Then import all required libraries.

In [None]:
import desbordante
import pandas
import operator
from tabulate import tabulate

# Fixing the constants

For default parameters we will use those values: binary operation is "-", weight - 0.1, fuzziness - 0.2, p_fuzz - 0.85, bumps_limit - 0, iterations_limit - 4, AC_seed - 11.

We will tell you what each of the parameters means later, but for now we just set them like this.

In [None]:
HEADER = 0
SEPARATOR = ','
P_FUZZ = 0.85
FUZZINESS = 0.2
BUMPS_LIMIT = 0
WEIGHT = 0.1
BIN_OPERATION = '-'
AC_SEED = 11
ITERATIONS_LIMIT = 4
OPERATIONS = {
    '+': (operator.add, 'Sum'),
    '-': (operator.sub, 'Difference'),
    '*': (operator.mul, 'Product'),
    '/': (operator.truediv, 'Ratio'),
}

# Getting sample datasets

In [None]:
!wget -q https://raw.githubusercontent.com/Desbordante/desbordante-core/86085bbe5fb310795a8da70c63978f07b5d96a3b/examples/datasets/player_stats.csv

Load the first data file.

In [None]:
table_for_example = pandas.read_csv('player_stats.csv',
                                    sep=SEPARATOR, header=HEADER)

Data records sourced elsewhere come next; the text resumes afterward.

-- ==== Sys2Proof/Machine/RegMap.lean ====
section
/-! DEFINITION. The register map: for every register of the spec its place in the register space (R7) and its fields with
their access codes (R13) and reset values, as the register tables of the spec give them. -/

namespace Sys2Proof.Machine

/-- Access codes of register fields (R13). -/
inductive Access where
  | ro
  | rw
  | w1c
  | wo
  | rw1s
  deriving DecidableEq, Repr

/-- A row of a register table: bits [hi:lo], the access code and the reset value. -/
structure FieldRow where
  hi : Nat
  lo : Nat
  acc : Access
  reset : Nat
  deriving DecidableEq, Repr

/-- The place of a register kind (register `i`, `j` of the kind lies at base + i × s1 + j × s2) and its field rows. -/
structure RegSpec where
  base : Nat
  n1 : Nat
  s1 : Nat
  n2 : Nat
  s2 : Nat
  rows : List FieldRow

/-- The register kinds, by their names in the spec. -/
inductive RegId where
  /-- BAY_CTRL (R73) -/
  | BAY_CTRL
  /-- BAY_MAIN_PC (R74) -/
  | BAY_MAIN_PC
  /-- BAY_SEAM_PC (R74) -/
  | BAY_SEAM_PC
  /-- BAY_TRAP_EN (R75) -/
  | BAY_TRAP_EN
  /-- BAY_MAIN_STATUS (R76) -/
  | BAY_MAIN_STATUS
  /-- BAY_SEAM_STATUS (R76) -/
  | BAY_SEAM_STATUS
  /-- BAY_MSG_ERR (R77) -/
  | BAY_MSG_ERR
  /-- BAY_MSG_ERR_CNT (R77) -/
  | BAY_MSG_ERR_CNT
  /-- BAY_MEM_ECC (R78) -/
  | BAY_MEM_ECC
  /-- BAY_QUEUE (R79) -/
  | BAY_QUEUE
  /-- PRS_FLAGS (R111) -/
  | PRS_FLAGS
  /-- PRS_ACC_SAT_CNT (R111) -/
  | PRS_ACC_SAT_CNT
  /-- PRS_UFLOW_CNT (R112) -/
  | PRS_UFLOW_CNT
  /-- PRS_BANK (R113) -/
  | PRS_BANK
  /-- PRS_FED (R112) -/
  | PRS_FED
  /-- PRS_SKIPS (R112) -/
  | PRS_SKIPS
  /-- PRS_ECC (R114) -/
  | PRS_ECC
  /-- PRS_WIN0 (R143) -/
  | PRS_WIN0
  /-- PRS_WIN1 (R143) -/
  | PRS_WIN1
  /-- PRS_NAR_CNT (R144) -/
  | PRS_NAR_CNT
  /-- PRS_ROWWIN_SEL (R145) -/
  | PRS_ROWWIN_SEL
  /-- PRS_ROWWIN (R145) -/
  | PRS_ROWWIN
  /-- VEC_FLAGS (R172) -/
  | VEC_FLAGS
  /-- VEC_LANE_RANGE_CNT (R173) -/
  | VEC_LANE_RANGE_CNT
  /-- VEC_EMPTY_ROW_CNT (R173) -/
  | VEC_EMPTY_ROW_CNT
  /-- VEC_NAN_ROW_CNT (R173) -/
  | VEC_NAN_ROW_CNT
  /-- VEC_VL (R174) -/
  | VEC_VL
  /-- SIL_LINK_STATUS (R27) -/
  | SIL_LINK_STATUS
  /-- LLS_SEG (R278) -/
  | LLS_SEG
  /-- LLS_STATS (R278) -/
  | LLS_STATS
  /-- LLS_ECC (R278) -/
  | LLS_ECC
  /-- HBM_BAND (R272) -/
  | HBM_BAND
  /-- HBM_CAP (R272) -/
  | HBM_CAP
  /-- HBM_UE_LOG (R273) -/
  | HBM_UE_LOG
  /-- HBM_ECC (R273) -/
  | HBM_ECC
  /-- HBM_FOLD_CTRL (R274) -/
  | HBM_FOLD_CTRL
  /-- HBM_FOLD_PROG (R275) -/
  | HBM_FOLD_PROG
  /-- HBM_FOLD_LOST (R274) -/
  | HBM_FOLD_LOST
  /-- HBM_SCRUB (R276) -/
  | HBM_SCRUB
  /-- HBM_SCRUB_PROG (R275) -/
  | HBM_SCRUB_PROG
  /-- HBM_STACK (R277) -/
  | HBM_STACK
  /-- HBM_PC_FAILED (R277) -/
  | HBM_PC_FAILED
  /-- ABR_CTRL (R314) -/
  | ABR_CTRL
  /-- ABR_E2E_CTRL (R314) -/
  | ABR_E2E_CTRL
  /-- ABR_FAB_ERR (R315) -/
  | ABR_FAB_ERR
  /-- ABR_FAB_ERR_CNT (R315) -/
  | ABR_FAB_ERR_CNT
  /-- ABR_E2E_STATS (R318) -/
  | ABR_E2E_STATS
  /-- ABR_ATOM_STATS (R318) -/
  | ABR_ATOM_STATS
  /-- ABR_PORT_STATUS (R316) -/
  | ABR_PORT_STATUS
  /-- ABR_PORT_CNT (R316) -/
  | ABR_PORT_CNT
  /-- ABR_LEVEL (R317) -/
  | ABR_LEVEL
  /-- ABR_DETOUR (R317) -/
  | ABR_DETOUR
  /-- ABR_EPOCH (R439) -/
  | ABR_EPOCH
  /-- ABR_EPOCH_MARK (R439) -/
  | ABR_EPOCH_MARK
  /-- ABR_EPOCH_CTRL (R439) -/
  | ABR_EPOCH_CTRL
  /-- ABR_GRP_W0 (R238) -/
  | ABR_GRP_W0
  /-- ABR_GRP_W1 (R238) -/
  | ABR_GRP_W1
  /-- ABR_GRP_W2 (R238) -/
  | ABR_GRP_W2
  /-- ABR_EXP_W0 (R239) -/
  | ABR_EXP_W0
  /-- ABR_EXP_W1 (R239) -/
  | ABR_EXP_W1
  /-- ABR_EXP_W2 (R239) -/
  | ABR_EXP_W2
  /-- ABR_EXP_W3 (R239) -/
  | ABR_EXP_W3
  /-- ABR_COLL_ABORT (R240) -/
  | ABR_COLL_ABORT
  /-- ABR_COLL_ABORT_CNT (R240) -/
  | ABR_COLL_ABORT_CNT
  /-- ABR_COLL_STATS (R240) -/
  | ABR_COLL_STATS
  /-- OPT_FLAGS (R348) -/
  | OPT_FLAGS
  /-- OPT_FADE_CNT (R348) -/
  | OPT_FADE_CNT
  /-- OPT_WRONG_LINE_CNT (R348) -/
  | OPT_WRONG_LINE_CNT
  /-- OPT_WRONG_LINE_LOG (R348) -/
  | OPT_WRONG_LINE_LOG
  /-- OPT_CIRCUIT (R349) -/
  | OPT_CIRCUIT
  /-- OPT_CIRCUIT_MARK (R349) -/
  | OPT_CIRCUIT_MARK
  /-- OPT_ENG_STATUS (R350) -/
  | OPT_ENG_STATUS
  /-- OPT_PORT_FEC (R350) -/
  | OPT_PORT_FEC
  /-- OPT_PATCH_PROG (R351) -/
  | OPT_PATCH_PROG
  /-- OPT_LANE (R352) -/
  | OPT_LANE
  /-- OPT_LASER (R353) -/
  | OPT_LASER
  /-- OPT_FW_CTRL (R35) -/
  | OPT_FW_CTRL
  /-- OPT_FW_WIN (R35) -/
  | OPT_FW_WIN
  /-- OPT_FW_STATUS (R36) -/
  | OPT_FW_STATUS
  /-- SCR_COUNT (R375) -/
  | SCR_COUNT
  /-- SCR_STATUS (R375) -/
  | SCR_STATUS
  /-- SCR_FLAGS (R375) -/
  | SCR_FLAGS
  /-- SCR_REF_LOST_CNT (R375) -/
  | SCR_REF_LOST_CNT
  /-- SCR_REF_FREQ (R375) -/
  | SCR_REF_FREQ
  /-- SCR_SYNC (R376) -/
  | SCR_SYNC
  /-- SCR_SET (R376) -/
  | SCR_SET
  /-- SCR_LAUNCH (R376) -/
  | SCR_LAUNCH
  /-- SCR_CAL (R377) -/
  | SCR_CAL
  /-- SCR_CAL_ALARM (R377) -/
  | SCR_CAL_ALARM
  /-- SCR_CAL_STATUS (R377) -/
  | SCR_CAL_STATUS
  /-- SCR_LATCH (R377) -/
  | SCR_LATCH
  /-- SCR_LATCH_COUNT (R377) -/
  | SCR_LATCH_COUNT
  /-- SCR_LATCH_CAL (R377) -/
  | SCR_LATCH_CAL
  /-- SCR_ASYM (R376) -/
  | SCR_ASYM
  /-- LDG_STEP (R402) -/
  | LDG_STEP
  /-- LDG_STEP_STATUS (R402) -/
  | LDG_STEP_STATUS
  /-- LDG_DIGEST_CTRL (R403) -/
  | LDG_DIGEST_CTRL
  /-- LDG_DIGEST_PROG (R403) -/
  | LDG_DIGEST_PROG
  /-- LDG_REGION_A (R403) -/
  | LDG_REGION_A
  /-- LDG_REGION_B (R403) -/
  | LDG_REGION_B
  /-- LDG_RNG_KEY (R404) -/
  | LDG_RNG_KEY
  /-- LDG_RNG_CTR (R404) -/
  | LDG_RNG_CTR
  /-- LDG_PLUMB (R405) -/
  | LDG_PLUMB
  /-- LDG_PLUMB_START (R405) -/
  | LDG_PLUMB_START
  /-- LDG_PLUMB_REP0 (R405) -/
  | LDG_PLUMB_REP0
  /-- LDG_PLUMB_REP1 (R405) -/
  | LDG_PLUMB_REP1
  /-- LDG_PLUMB_REP2 (R405) -/
  | LDG_PLUMB_REP2
  /-- LDG_PLUMB_STOP (R405) -/
  | LDG_PLUMB_STOP
  /-- LDG_PLUMB_STATS (R405) -/
  | LDG_PLUMB_STATS
  /-- LDG_CLASS_DIG (R403) -/
  | LDG_CLASS_DIG
  /-- LDG_BASTE_CTRL (R435) -/
  | LDG_BASTE_CTRL
  /-- LDG_RES (R435) -/
  | LDG_RES
  /-- LDG_BASTE_STATUS (R436) -/
  | LDG_BASTE_STATUS
  /-- LDG_BASTE_PROG (R437) -/
  | LDG_BASTE_PROG
  /-- LDG_BASTE_STATS (R436) -/
  | LDG_BASTE_STATS
  /-- LDG_RISK (R436) -/
  | LDG_RISK
  /-- LDG_CURSOR (R438) -/
  | LDG_CURSOR
  /-- LDG_HEM_PROG (R437) -/
  | LDG_HEM_PROG
  /-- LDG_RESTORE_PROG (R437) -/
  | LDG_RESTORE_PROG
  /-- LDG_RESTORE_STATUS (R438) -/
  | LDG_RESTORE_STATUS
  /-- LDG_SEC_A (R438) -/
  | LDG_SEC_A
  /-- LDG_SEC_B (R438) -/
  | LDG_SEC_B
  /-- MSC_HBM1500_PERMIT (R39) -/
  | MSC_HBM1500_PERMIT
  /-- MSC_LEASE (R440) -/
  | MSC_LEASE
  /-- MSC_LEASE_CNT (R440) -/
  | MSC_LEASE_CNT
  /-- MSC_FW_STATUS (R496) -/
  | MSC_FW_STATUS
  /-- MSC_ACC_DENY (R494) -/
  | MSC_ACC_DENY
  /-- MSC_ACC_DENY_CNT (R494) -/
  | MSC_ACC_DENY_CNT
  /-- MSC_FW_VERSION (R496) -/
  | MSC_FW_VERSION
  /-- MSC_MEAS_EXT (R496) -/
  | MSC_MEAS_EXT
  /-- MSC_MEAS_DATA (R496) -/
  | MSC_MEAS_DATA
  /-- MSC_MEAS (R496) -/
  | MSC_MEAS
  /-- MSC_PEER_RANGE (R494) -/
  | MSC_PEER_RANGE
  /-- MSC_BAY_GROUP (R494) -/
  | MSC_BAY_GROUP
  /-- MSC_STRAP (R543) -/
  | MSC_STRAP
  /-- MSC_STRAP_CNT (R543) -/
  | MSC_STRAP_CNT
  /-- MSC_MGMT (R543) -/
  | MSC_MGMT
  /-- MSC_MGMT_ERR (R543) -/
  | MSC_MGMT_ERR
  /-- MSC_ACC_CTRL (R492) -/
  | MSC_ACC_CTRL
  /-- MSC_ACC_A (R491) -/
  | MSC_ACC_A
  /-- MSC_ACC_B (R491) -/
  | MSC_ACC_B
  /-- MSC_HOST_ID (R468) -/
  | MSC_HOST_ID
  /-- MSC_STATE (R468) -/
  | MSC_STATE
  /-- MSC_EVENT (R469) -/
  | MSC_EVENT
  /-- MSC_EVENT_CNT (R469) -/
  | MSC_EVENT_CNT
  /-- MSC_HOST_ERR (R469) -/
  | MSC_HOST_ERR
  /-- MSC_HOST_ERR_CNT (R469) -/
  | MSC_HOST_ERR_CNT
  /-- MSC_LOAD_PROG (R469) -/
  | MSC_LOAD_PROG
  /-- MSC_FW_PROG (R469) -/
  | MSC_FW_PROG
  /-- MSC_DBG_WIN (R470) -/
  | MSC_DBG_WIN
  /-- MSC_SQ_BASE (R471) -/
  | MSC_SQ_BASE
  /-- MSC_SQ_CFG (R471) -/
  | MSC_SQ_CFG
  /-- MSC_CQ_BASE (R471) -/
  | MSC_CQ_BASE
  /-- MSC_CQ_CFG (R471) -/
  | MSC_CQ_CFG
  /-- MSC_SQ_TAIL (R472) -/
  | MSC_SQ_TAIL
  /-- MSC_CQ_HEAD (R472) -/
  | MSC_CQ_HEAD
  /-- MSC_SQ_STATUS (R472) -/
  | MSC_SQ_STATUS
  /-- MSC_MBX_CTRL (R479) -/
  | MSC_MBX_CTRL
  /-- MSC_MBX_STATUS (R479) -/
  | MSC_MBX_STATUS
  /-- MSC_MBX_DATA (R479) -/
  | MSC_MBX_DATA
  /-- MSC_MSIX_ADDR (R446) -/
  | MSC_MSIX_ADDR
  /-- MSC_MSIX_CTRL (R446) -/
  | MSC_MSIX_CTRL
  /-- MSC_MSIX_PBA (R446) -/
  | MSC_MSIX_PBA
  /-- TPC_TEMP (R521) -/
  | TPC_TEMP
  /-- TPC_TEMP_DIE (R521) -/
  | TPC_TEMP_DIE
  /-- TPC_TEMP_HDR (R521) -/
  | TPC_TEMP_HDR
  /-- TPC_LEVELS (R521) -/
  | TPC_LEVELS
  /-- TPC_CLOCK (R522) -/
  | TPC_CLOCK
  /-- TPC_DVFS (R522) -/
  | TPC_DVFS
  /-- TPC_POWER (R523) -/
  | TPC_POWER
  /-- TPC_SHUTDOWN (R523) -/
  | TPC_SHUTDOWN
  /-- TPC_FLAGS (R524) -/
  | TPC_FLAGS
  /-- TPC_LEVEL_CNT (R524) -/
  | TPC_LEVEL_CNT
  /-- TPC_MARGIN_LOW_CNT (R524) -/
  | TPC_MARGIN_LOW_CNT
  /-- TPC_SENSOR_FAULT (R524) -/
  | TPC_SENSOR_FAULT
  /-- TPC_PATROL (R525) -/
  | TPC_PATROL
  /-- TPC_PATROL_LIM (R525) -/
  | TPC_PATROL_LIM
  /-- TPC_WAKE (R525) -/
  | TPC_WAKE
  /-- TPC_AGE (R526) -/
  | TPC_AGE
  /-- TPC_AGE_SHARE (R526) -/
  | TPC_AGE_SHARE
  /-- TPC_AGE_SUPPLY (R526) -/
  | TPC_AGE_SUPPLY
  deriving DecidableEq, Repr
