/-- The modifier rules of single V-format instructions (R158, R165, R189, R190). -/
def VCode.modOk (c : VCode) (f : VFields) : Bool :=
  match c with
  | .vcmp => decide (f.mod.toNat ≤ 4) && (!codeIn 2 3 f.fmt.toNat || decide (f.vd.toNat % 2 = 0))
  | .sincosP => decide (f.vd.toNat % 2 = 0)
  | .vcvt =>
    let src := f.mod.toNat % 16
    let tgtW := f.mod.getLsbD 12
    let srcW := f.mod.getLsbD 13
    !(tgtW && srcW) && (if tgtW then decide (f.fmt.toNat ≤ 3) else true)
      && (if srcW then decide (src ≤ 3) else decide (src ≤ 0xA))
      && (!f.mod.getLsbD 5 || (!tgtW && codeIn 4 0xA f.fmt.toNat))
  | .vld =>
    let fr := f.mod.toNat % 16
    (decide (fr ≤ 3) || decide (fr = f.fmt.toNat)) && !f.mod.getLsbD 5
  | .vst =>
    let fr := f.mod.toNat % 16
    decide (fr ≤ 3) || decide (fr = f.fmt.toNat)
  | .fold | .unfold => f.me == 1
  | _ => true

/-- The field rules of a V-format instruction (R177, R179, R189). -/
def VCode.fieldsOk (c : VCode) (f : VFields) : Bool :=
  let r := c.row
  let k := c.maskRegs
  (r.vd || f.vd == 0) && (r.va || f.va == 0) && (r.vb || f.vb == 0) && (r.vc || f.vc == 0) && (r.gx || f.gx == 0)
    && (r.gy || f.gy == 0) && codeIn r.fmtLo r.fmtHi f.fmt.toNat && (r.masked || f.me == 0) && (f.me == 1 || f.msk == 0)
    && (f.mod &&& ~~~ (BitVec.ofNat 14 r.mod)) == 0
    && (!k.1 || decide (f.vd.toNat < 8)) && (!k.2.1 || decide (f.va.toNat < 8)) && (!k.2.2 || decide (f.vb.toNat < 8))
    && c.modOk f

/-- The field rules of a P-format instruction (R177, R192). -/
def PCode.fieldsOk (c : PCode) (f : PFields) : Bool :=
  let named (ga gs gr acc : Bool) (mod : Nat) : Bool :=
    (ga || f.ga == 0) && (gs || f.gs == 0) && (gr || f.gr == 0) && (acc || f.acc == 0)
      && (f.mod &&& ~~~ (BitVec.ofNat 34 mod)) == 0
  match c with
  | .mm => named true true true true 0x3F && codeIn 2 0xA f.fmt.toNat && decide ((f.mod.extractLsb' 2 3).toNat ≤ 4)
  | .lds => named true false false false 0x21 && codeIn 2 0xA f.fmt.toNat
  | .turn => named false false false false 0 && f.fmt == 0
  | .accClr => named false false false true 0 && f.fmt == 0
  | .accSt => named true true true true 0x40 && (codeIn 0 0xA f.fmt.toNat || f.fmt == 0xF)
  | .accLd => named true false true true 0x80 && f.fmt == 0xF
  | .accWin => named false false false true 0x1FFFF00 && f.fmt == 0

/-- The field rules of an M-format instruction (R177, R195). -/
def MCode.fieldsOk (c : MCode) (f : MFields) : Bool :=
  let lenOk := (f.lr == 1 || f.gn == 0) && (f.lr == 0 || f.len8 == 0)
  f.z == 0 && (match c with
    | .put => f.gx == 0 && f.aop == 0 && f.cw == 0 && lenOk
    | .putF => f.aop == 0 && f.cw == 0 && lenOk
    | .get => f.aop == 0 && (f.cw == 1 || f.gx == 0) && lenOk
    | .amo => decide (f.aop.toNat ≤ 8) && (f.aop == 2 || f.gx == 0) && f.cw == 0 && f.lr == 0 && f.len8 == 0)

/-- The field rules of an X-format instruction (R177, R197, R200, R204). -/
def XCode.fieldsOk (c : XCode) (f : XFields) : Bool :=
  let named (ga gb gc gd : Bool) (mod : Nat) : Bool :=
    (ga || f.ga == 0) && (gb || f.gb == 0) && (gc || f.gc == 0) && (gd || f.gd == 0)
      && (f.mod &&& ~~~ (BitVec.ofNat 34 mod)) == 0
  let m := f.mod.toNat
  match c with
  | .sync => named false false false false 0x7
  | .fence => named false false false true 0
  | .waitFlag => named true true true true 0x3 && decide (m ≤ 2)
  | .waitScribe => named true false false true 0
  | .endThread => named false false false false 0
  | .spliceMmb | .spliceMmr => named true true true true 0x3F && (codeIn 0 0xA (m % 16) || m % 16 == 0xF)
  | .spliceVb | .spliceVr =>
    named true true false true 0xFFFFF
      && (if m % 16 = 0xF then (f.mod.extractLsb' 4 11) == 0
          else codeIn 0 0xA (m % 16) && (decide (m / 16 % 16 ≤ 3) || decide (m / 16 % 16 = m % 16))
            && (f.mod.getLsbD 11 || (f.mod.extractLsb' 12 3) == 0))
  | .spliceDsp => named true true true true 0xF && codeIn 0 0xA m
  | .spliceCmb => named true true true true 0xF && codeIn 0 3 m

/-- Whether the fields follow the row of the instruction (R177). -/
def BayInstr.fieldsOk : BayInstr → Bool
  | .s c f => c.fieldsOk f
  | .v c f => c.fieldsOk f
  | .p c f => c.fieldsOk f
  | .m c f => c.fieldsOk f
  | .x c f => c.fieldsOk f

/-- A reserved encoding (R177): a reserved opcode or minor code, or a field against its row. -/
def isReserved (w : Word) : Bool :=
  match decodeBay w with
  | none => true
  | some i => !i.fieldsOk

end Sys2Proof.Machine
end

Function for printing table.

In [None]:
def print_table(table_, headers_ = None, title_ = None):
    if title_ is not None:
        print(title_)

    print(tabulate(table_, headers=headers_, tablefmt='pipe', showindex=False, stralign='center'))
    print()

In [None]:
print_table(table_for_example, headers_=['id', 'Strength', 'Agility'])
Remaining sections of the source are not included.